Corporate statements released months ago – expressing the businesses’ concerns over Xinjiang’s forced labour risks and saying they did not source cotton from Xinjiang – were dug up and translated into Chinese, fanning calls for a nationwide boycott.
Swedish retailer H&M was one of the hardest-hit brands with its name being removed from Chinese e-commerce and other retail apps while its stores in a number of cities, including Urumqi and Jinan, were closed.
The Chinese government, however did not directly attack any foreign brands.
Nike and Adidas also appeared to be trading as normal in China on Sunday. The brands could still be found on major Chinese online platforms such as Taobao and JD.com despite some web users calling for a complete boycott of all the brands involved in the Xinjiang cotton controversy.

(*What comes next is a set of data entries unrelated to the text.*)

-- ==== Sys2Proof/Machine/PortEvents.lean ====
section
/-! DEFINITION. The events of the upstream ports: WRITE_REQUEST and READ_REQUEST (R129, R136, R148), WRITE_BEAT
(R130, R131, R135, R146). -/

namespace Sys2Proof.Machine

/-- A number for a request taken (log entry 14). -/
def Block.nextStamp (b : Block) : Block := { b with stamp := b.stamp + 1 }

/-- A request's parity failure reported, with its fields as they arrived (R129). -/
def Block.reportAddrParity (b : Block) (i : PortId) (r : Request) : Block :=
  b.report ⟨addrParityCode i, .fatal, r.master, r.addr, 0⟩

/-- A request enters the list of requests not yet answered (R149). -/
def Port.openRequest (p : Port) (stamp : Nat) (r : Request) (dir : Direction) (place : Bool) : Port :=
  { p with unanswered := p.unanswered ++ [⟨stamp, r.master, dir, place, none⟩] }

/-- A write is exempt from discard at a CONTAINED port: a system-port write whose first and last bytes lie
within the mailbox window (R135). -/
def Block.mailboxExempt (b : Block) (i : PortId) (r : Request) : Bool :=
  i == .system && (byteRange r.addr r.beats).within b.decoder.window

/-! ### WRITE_REQUEST -/

/-- A write request whose parity passed takes its place in the buffer, under the policy in force; taken while
the port is CONTAINED it will be discarded, unless it is exempt (R133, R135, R148). -/
def Block.takeWrite (b : Block) (i : PortId) (r : Request) : Block :=
  let p := b.port i
  let write : BufferedWrite :=
    { stamp := b.stamp, master := r.master, addr := r.addr, beats := r.beats, policy := p.policy, taken := []
      state := .taking, inspected := false
      doomed := p.containment == .contained && !b.mailboxExempt i r }
  (b.setPort i { p.openRequest b.stamp r .write false with buffer := p.buffer ++ [write] }).nextStamp

/-- A write request whose parity failed: its beats will be discarded, and the failure is reported (R129). -/
def Block.refuseWrite (b : Block) (i : PortId) (r : Request) : Block :=
  let p := b.port i
  let failed : FailedWrite := ⟨b.stamp, beatCount r.beats⟩
  let b := (b.setPort i { p.openRequest b.stamp r .write false with failing := p.failing ++ [failed] }).nextStamp
  b.reportAddrParity i r

/-- A write request at a port (R148); without room it stays with the partner and nothing changes (log entry
12). -/
def Block.writeRequest (b : Block) (i : PortId) (r : Request) : Block :=
  if (b.port i).buffer.length < Config.writeBufferPlaces then
    if requestParityOk r .write then b.takeWrite i r else b.refuseWrite i r
  else b

/-- WRITE_REQUEST (R148). -/
def execWriteRequest (port : PortId) (req : Request) (s : State) : Host.Outcome State Fault Refusal :=
  s.onBlock fun b => b.writeRequest port req

/-! ### READ_REQUEST -/

/-- A read request whose parity passed: listed, or answered at once with the fail response while the port is
CONTAINED (R136, R148). -/
def Block.takeRead (b : Block) (i : PortId) (r : Request) : Block :=
  let p := b.port i
  let read : ListedRead := ⟨b.stamp, r.master, r.addr, r.beats, p.failResponse⟩
  let opened := p.openRequest b.stamp r .read true
  match p.containment with
  | .opened => (b.setPort i { opened with reads := opened.reads ++ [read] }).nextStamp
  | .contained => (b.setPort i (opened.failRead read)).nextStamp

/-- A read request whose parity failed: answered ERROR whatever the fail response, and reported; the data of
that answer is free (R129; log entry 6). -/
def Block.refuseRead (b : Block) (i : PortId) (r : Request) : Block :=
  let data := (List.range (beatCount r.beats)).map (Config.refusedReadBeat b.stamp)
  let p := ((b.port i).openRequest b.stamp r .read false).answer b.stamp .error data
  ((b.setPort i p).nextStamp).reportAddrParity i r

/-- A read request at a port (R148); without room it stays with the partner and nothing changes (log entry
12). -/
def Block.readRequest (b : Block) (i : PortId) (r : Request) : Block :=
  if (b.port i).readsHeld < Config.readPlaces then
    if requestParityOk r .read then b.takeRead i r else b.refuseRead i r
  else b

/-- READ_REQUEST (R148). -/
def execReadRequest (port : PortId) (req : Request) (s : State) : Host.Outcome State Fault Refusal :=
  s.onBlock fun b => b.readRequest port req

/-! ### WRITE_BEAT -/

/-- A beat of a write whose request parity failed is discarded; after the last one the request is answered
ERROR (R129; log entry 15). -/
def Port.failedBeat (p : Port) (w : FailedWrite) : Port :=
  if w.left ≤ 1 then
    { p with failing := p.failing.filter (·.stamp != w.stamp) }.answer w.stamp .error []
  else
    { p with failing := p.failing.map fun v => if v.stamp = w.stamp then { v with left := w.left - 1 } else v }

/-- A write whose last beat has been taken and that goes on: WAITING, or READY at the head of the system port's
buffer (R150). -/
def Port.writeWaits (i : PortId) (p : Port) (w : BufferedWrite) : Port :=
  (p.setWrite { w with state := .waiting }).settleHead i

/-- The last beat of a write has been taken; `w` holds all its beats. A write with a bad beat under CONTAIN is
discarded, and so is a write to be discarded by containment, answered OKAY (R130, R131, R134, R135). The
parity failure is reported once, at the severity that the policy gives. -/
def Block.lastBeat (b : Block) (i : PortId) (w : BufferedWrite) : Block :=
  let bad := w.taken.any (·.bad)
  let p := b.port i
  let p := if w.doomed || (bad && w.policy == .contain) then p.discardWrite i w.stamp else p.writeWaits i w
  let b := b.setPort i p
  if bad then b.report ⟨dataParityCode i, w.policy.severity, w.master, w.addr, 0⟩ else b

/-- A beat of a write in the buffer (R130, R150). -/
def Block.bufferedBeat (b : Block) (i : PortId) (w : BufferedWrite) (beat : WriteBeat) : Block :=
  let w := { w with taken := w.taken ++ [⟨beat.data, beat.strobes, beatIsBad beat⟩] }
  if w.taken.length < beatCount w.beats then b.setPort i ((b.port i).setWrite w)
  else b.lastBeat i w

/-- A write data beat at a port; it is dropped when no write waits for beats (R146), and when it belongs to a write
that a full reset has lost (R165; log entry 44). -/
def Block.writeBeat (b : Block) (i : PortId) (beat : WriteBeat) : Block :=
  if beat.ofLostWrite then b
  else match (b.port i).beatTarget with
    | none => b
    | some (.failed w) => b.setPort i ((b.port i).failedBeat w)
    | some (.buffered w) => b.bufferedBeat i w beat

/-- WRITE_BEAT (R146, R165). -/
def execWriteBeat (port : PortId) (beat : WriteBeat) (s : State) : Host.Outcome State Fault Refusal :=
  s.onBlock fun b => b.writeBeat port beat

end Sys2Proof.Machine
end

A sale offering the latest women’s Nike shoes for 699 yuan (US$107) on Friday night at the brand’s online store in Tmall attracted 350,000 subscribers and the product sold out instantly. Tmall and Taobao’s owner Alibaba also owns the South China Morning Post.
Meanwhile, Soccer News reported that the state-backed China Football Association had “internally” condemned Nike for its stance on Xinjiang cotton but had not cut its 10-year contract with the sportswear company. Nike has also signed similar deals with a number of professional soccer clubs in China.
Also on Saturday, the state broadcaster China Central Television shifted the focus onto the US government, by accusing Washington and related non-profit organisations of manipulating the Better Cotton Initiative, a non-profit group based in Geneva, into suspending its licensing of Xinjiang cotton citing forced labour risks.
Separately, Premier Li Keqiang visited a BASF plant in Nanjing on Friday, a German-Chinese joint venture that produces certain chemicals used by Nike and Adidas.
Pictures and short videos of Li’s visit were uploaded and widely shared on Chinese social media, although China’s official media and government website did not mention Li’s visit. According to videos and photos taken at the plant, Li was accompanied by BASF senior executives as he encouraged the joint-venture to invest more in China to qualify for more taxation benefits.